[Collected data entries]

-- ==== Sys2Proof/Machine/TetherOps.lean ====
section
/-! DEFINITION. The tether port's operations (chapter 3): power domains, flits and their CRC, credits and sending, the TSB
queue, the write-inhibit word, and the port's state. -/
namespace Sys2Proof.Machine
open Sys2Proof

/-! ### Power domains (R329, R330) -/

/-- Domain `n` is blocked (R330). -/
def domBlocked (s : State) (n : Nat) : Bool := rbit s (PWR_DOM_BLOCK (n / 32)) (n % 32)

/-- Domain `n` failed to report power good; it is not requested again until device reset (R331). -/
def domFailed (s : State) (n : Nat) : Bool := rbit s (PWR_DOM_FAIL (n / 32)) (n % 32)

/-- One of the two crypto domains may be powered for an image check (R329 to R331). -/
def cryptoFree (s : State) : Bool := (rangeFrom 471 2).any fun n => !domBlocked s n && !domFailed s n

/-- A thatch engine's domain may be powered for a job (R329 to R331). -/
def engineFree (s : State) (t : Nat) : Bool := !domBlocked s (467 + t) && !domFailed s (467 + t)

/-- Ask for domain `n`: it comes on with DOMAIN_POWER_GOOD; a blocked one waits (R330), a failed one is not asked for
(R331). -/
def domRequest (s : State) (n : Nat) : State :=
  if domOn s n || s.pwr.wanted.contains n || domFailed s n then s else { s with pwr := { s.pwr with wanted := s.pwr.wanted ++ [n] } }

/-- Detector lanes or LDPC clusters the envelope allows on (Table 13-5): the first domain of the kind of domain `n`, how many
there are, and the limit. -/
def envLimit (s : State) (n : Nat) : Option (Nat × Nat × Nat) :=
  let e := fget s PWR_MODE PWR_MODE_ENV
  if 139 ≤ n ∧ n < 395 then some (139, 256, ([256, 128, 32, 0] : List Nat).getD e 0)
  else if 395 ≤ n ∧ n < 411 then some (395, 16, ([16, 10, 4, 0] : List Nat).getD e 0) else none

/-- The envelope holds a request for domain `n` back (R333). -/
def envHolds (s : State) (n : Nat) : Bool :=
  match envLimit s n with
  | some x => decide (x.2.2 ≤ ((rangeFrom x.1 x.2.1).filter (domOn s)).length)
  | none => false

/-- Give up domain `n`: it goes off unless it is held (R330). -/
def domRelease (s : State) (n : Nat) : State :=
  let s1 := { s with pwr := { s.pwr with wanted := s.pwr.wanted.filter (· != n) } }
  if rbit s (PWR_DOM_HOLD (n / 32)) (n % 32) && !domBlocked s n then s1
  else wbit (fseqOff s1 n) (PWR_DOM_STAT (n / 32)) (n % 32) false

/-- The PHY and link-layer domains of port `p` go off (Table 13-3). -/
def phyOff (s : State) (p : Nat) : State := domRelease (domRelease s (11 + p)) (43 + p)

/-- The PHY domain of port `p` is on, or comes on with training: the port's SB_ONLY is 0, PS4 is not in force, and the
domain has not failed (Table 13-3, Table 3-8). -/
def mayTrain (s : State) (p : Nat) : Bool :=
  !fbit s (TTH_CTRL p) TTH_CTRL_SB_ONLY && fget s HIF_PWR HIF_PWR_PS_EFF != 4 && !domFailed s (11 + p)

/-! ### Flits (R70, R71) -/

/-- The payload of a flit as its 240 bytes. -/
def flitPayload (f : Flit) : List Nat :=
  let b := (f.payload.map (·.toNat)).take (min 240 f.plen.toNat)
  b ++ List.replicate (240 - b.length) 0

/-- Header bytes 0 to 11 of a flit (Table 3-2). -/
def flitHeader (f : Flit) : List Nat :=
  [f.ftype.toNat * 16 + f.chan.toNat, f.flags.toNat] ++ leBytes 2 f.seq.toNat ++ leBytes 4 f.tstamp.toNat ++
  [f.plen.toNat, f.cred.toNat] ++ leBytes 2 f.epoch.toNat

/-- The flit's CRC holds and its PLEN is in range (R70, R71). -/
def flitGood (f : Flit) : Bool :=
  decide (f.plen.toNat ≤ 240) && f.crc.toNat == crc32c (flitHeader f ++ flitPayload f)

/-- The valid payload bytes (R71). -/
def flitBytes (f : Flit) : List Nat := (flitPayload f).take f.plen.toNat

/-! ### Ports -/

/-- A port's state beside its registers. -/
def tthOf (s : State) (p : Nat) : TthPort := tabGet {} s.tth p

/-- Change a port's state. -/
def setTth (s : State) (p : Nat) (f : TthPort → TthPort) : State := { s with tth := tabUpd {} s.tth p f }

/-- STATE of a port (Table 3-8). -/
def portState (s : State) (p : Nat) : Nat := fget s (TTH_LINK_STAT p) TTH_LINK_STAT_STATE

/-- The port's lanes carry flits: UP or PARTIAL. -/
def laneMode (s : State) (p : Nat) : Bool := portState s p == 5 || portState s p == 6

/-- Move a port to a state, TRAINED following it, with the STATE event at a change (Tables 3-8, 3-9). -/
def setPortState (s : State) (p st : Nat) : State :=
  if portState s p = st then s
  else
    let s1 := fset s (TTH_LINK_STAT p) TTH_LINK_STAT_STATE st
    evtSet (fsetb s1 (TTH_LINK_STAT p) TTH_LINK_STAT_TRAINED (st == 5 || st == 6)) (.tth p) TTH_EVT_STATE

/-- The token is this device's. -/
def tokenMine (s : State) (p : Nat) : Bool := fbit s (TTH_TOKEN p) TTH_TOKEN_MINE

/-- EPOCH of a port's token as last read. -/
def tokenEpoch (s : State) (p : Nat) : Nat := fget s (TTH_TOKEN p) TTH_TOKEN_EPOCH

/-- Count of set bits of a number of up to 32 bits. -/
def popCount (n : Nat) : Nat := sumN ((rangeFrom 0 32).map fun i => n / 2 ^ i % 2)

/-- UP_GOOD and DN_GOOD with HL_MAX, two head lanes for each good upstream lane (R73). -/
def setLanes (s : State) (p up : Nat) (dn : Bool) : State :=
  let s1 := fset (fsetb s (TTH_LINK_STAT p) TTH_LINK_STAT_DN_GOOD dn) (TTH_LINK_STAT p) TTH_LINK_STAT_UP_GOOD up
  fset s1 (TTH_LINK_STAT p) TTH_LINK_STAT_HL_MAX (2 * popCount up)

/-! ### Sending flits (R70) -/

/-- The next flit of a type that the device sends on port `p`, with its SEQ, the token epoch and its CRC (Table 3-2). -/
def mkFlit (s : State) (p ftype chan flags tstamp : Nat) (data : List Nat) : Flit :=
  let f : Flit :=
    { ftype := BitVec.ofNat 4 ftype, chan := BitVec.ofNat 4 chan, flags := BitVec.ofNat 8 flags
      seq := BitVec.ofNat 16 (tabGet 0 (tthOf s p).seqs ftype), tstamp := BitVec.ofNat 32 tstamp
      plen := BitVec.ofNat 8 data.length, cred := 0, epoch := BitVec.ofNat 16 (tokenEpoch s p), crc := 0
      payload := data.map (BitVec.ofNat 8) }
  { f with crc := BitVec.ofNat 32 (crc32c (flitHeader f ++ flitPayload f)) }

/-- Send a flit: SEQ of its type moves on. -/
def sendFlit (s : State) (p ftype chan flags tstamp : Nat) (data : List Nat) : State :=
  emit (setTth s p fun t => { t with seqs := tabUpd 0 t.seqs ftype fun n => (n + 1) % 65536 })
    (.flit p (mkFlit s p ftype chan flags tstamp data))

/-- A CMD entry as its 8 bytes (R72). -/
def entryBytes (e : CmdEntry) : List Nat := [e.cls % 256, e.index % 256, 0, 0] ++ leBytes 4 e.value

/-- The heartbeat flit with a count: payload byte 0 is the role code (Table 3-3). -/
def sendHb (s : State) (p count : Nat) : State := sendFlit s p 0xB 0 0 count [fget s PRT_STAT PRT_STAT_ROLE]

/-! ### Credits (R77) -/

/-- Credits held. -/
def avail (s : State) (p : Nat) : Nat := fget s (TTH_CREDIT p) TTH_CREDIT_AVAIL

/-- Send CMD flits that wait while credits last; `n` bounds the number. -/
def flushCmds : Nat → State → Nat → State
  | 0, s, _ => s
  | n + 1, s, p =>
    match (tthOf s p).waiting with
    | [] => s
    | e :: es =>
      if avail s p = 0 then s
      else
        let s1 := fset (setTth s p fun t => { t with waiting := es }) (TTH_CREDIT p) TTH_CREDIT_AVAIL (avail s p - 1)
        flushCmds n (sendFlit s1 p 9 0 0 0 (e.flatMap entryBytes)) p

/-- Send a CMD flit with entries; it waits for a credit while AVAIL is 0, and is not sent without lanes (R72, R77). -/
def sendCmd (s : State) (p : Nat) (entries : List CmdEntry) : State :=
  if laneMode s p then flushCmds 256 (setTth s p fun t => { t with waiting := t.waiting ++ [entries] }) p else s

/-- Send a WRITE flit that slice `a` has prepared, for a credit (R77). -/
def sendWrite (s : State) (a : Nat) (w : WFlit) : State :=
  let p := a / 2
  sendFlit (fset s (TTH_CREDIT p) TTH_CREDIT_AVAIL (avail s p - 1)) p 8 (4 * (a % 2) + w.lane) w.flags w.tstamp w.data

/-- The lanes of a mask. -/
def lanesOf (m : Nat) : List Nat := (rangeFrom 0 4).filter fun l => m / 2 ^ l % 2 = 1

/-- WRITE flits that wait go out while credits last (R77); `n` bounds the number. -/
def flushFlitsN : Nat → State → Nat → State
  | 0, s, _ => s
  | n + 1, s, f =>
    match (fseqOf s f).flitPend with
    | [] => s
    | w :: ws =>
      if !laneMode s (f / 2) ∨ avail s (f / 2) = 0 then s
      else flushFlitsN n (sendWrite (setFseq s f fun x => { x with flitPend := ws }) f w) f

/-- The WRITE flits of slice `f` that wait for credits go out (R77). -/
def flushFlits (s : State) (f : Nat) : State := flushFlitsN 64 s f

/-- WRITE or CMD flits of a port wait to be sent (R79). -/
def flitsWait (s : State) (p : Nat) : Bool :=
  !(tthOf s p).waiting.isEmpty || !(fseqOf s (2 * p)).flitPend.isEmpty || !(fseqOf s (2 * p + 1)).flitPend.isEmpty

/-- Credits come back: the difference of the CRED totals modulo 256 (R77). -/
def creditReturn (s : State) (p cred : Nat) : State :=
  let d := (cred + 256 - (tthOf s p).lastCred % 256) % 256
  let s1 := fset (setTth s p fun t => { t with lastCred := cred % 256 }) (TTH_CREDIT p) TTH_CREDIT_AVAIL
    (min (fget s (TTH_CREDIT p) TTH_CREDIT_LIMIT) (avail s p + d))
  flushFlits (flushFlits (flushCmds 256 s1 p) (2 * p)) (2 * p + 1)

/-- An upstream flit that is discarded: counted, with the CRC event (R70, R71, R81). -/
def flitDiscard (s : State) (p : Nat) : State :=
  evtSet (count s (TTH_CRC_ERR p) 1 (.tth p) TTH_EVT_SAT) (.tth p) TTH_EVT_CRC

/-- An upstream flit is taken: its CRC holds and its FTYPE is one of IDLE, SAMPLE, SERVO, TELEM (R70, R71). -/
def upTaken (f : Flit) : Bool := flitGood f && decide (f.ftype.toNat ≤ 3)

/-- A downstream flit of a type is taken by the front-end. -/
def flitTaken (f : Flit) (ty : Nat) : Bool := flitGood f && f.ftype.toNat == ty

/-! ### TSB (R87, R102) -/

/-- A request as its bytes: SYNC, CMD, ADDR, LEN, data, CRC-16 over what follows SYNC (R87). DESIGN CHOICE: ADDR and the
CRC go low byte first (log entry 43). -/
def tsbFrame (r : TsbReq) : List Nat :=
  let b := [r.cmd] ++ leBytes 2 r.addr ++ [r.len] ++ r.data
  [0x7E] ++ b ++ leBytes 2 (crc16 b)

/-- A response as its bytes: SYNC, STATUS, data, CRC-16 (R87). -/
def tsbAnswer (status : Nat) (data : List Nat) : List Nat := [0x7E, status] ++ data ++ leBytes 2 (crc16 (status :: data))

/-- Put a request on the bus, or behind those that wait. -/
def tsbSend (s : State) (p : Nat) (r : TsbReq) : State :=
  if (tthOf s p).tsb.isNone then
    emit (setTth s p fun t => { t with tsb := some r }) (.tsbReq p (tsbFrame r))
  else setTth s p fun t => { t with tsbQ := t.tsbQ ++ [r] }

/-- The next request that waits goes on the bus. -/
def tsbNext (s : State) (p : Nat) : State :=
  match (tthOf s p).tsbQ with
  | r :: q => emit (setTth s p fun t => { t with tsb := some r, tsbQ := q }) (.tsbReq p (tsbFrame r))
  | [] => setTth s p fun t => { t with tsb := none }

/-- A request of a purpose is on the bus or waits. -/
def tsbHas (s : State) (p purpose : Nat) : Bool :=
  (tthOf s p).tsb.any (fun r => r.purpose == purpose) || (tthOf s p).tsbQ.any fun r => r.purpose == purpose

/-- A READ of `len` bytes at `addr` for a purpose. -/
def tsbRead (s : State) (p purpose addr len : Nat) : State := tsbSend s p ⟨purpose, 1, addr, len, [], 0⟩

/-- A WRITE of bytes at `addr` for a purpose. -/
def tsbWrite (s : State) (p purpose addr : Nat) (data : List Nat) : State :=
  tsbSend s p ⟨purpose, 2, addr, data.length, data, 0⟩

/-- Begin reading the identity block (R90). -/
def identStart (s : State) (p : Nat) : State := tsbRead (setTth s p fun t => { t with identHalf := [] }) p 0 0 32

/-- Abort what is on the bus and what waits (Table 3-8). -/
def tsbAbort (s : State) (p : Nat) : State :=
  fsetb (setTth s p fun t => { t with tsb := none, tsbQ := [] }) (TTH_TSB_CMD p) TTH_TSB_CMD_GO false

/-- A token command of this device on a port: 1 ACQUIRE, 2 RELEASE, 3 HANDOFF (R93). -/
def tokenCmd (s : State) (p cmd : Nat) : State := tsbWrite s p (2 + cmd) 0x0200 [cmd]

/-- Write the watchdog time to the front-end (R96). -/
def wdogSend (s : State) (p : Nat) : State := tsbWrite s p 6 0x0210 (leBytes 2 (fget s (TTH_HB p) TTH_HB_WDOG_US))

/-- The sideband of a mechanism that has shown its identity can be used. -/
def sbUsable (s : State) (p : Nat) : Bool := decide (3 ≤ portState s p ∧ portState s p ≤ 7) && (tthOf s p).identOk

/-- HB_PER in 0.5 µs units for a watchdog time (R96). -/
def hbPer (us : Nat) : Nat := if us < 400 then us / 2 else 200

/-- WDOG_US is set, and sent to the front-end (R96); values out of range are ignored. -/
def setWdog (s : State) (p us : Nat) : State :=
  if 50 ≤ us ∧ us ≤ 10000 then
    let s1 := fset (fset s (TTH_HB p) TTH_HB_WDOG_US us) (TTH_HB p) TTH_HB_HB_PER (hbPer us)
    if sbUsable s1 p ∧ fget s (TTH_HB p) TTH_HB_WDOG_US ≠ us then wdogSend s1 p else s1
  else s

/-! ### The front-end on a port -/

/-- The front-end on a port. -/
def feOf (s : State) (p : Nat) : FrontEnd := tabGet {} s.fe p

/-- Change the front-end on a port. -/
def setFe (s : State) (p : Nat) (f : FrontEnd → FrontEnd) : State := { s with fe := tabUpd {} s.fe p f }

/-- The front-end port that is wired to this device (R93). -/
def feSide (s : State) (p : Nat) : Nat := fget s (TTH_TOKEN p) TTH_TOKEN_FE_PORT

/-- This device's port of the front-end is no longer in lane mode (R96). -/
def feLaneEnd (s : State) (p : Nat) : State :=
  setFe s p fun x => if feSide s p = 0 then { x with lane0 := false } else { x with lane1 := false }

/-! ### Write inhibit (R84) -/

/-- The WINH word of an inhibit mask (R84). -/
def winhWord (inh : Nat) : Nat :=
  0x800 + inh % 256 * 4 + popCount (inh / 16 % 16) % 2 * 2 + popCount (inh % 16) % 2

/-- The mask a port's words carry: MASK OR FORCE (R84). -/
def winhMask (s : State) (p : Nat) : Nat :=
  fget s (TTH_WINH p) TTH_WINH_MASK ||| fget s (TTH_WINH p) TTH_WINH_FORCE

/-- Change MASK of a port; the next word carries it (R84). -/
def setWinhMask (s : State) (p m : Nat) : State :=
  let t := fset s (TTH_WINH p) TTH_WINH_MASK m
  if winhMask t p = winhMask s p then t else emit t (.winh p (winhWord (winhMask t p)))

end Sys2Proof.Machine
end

TRY IT »
Up to and including the line that contains "blocked (R330). -/", output the records above exactly, beginning with their first line.

EXERCISE OUTPUT »
-- ==== Sys2Proof/Machine/TetherOps.lean ====
section
/-! DEFINITION. The tether port's operations (chapter 3): power domains, flits and their CRC, credits and sending, the TSB
queue, the write-inhibit word, and the port's state. -/
namespace Sys2Proof.Machine
open Sys2Proof

/-! ### Power domains (R329, R330) -/

/-- Domain `n` is blocked (R330). -/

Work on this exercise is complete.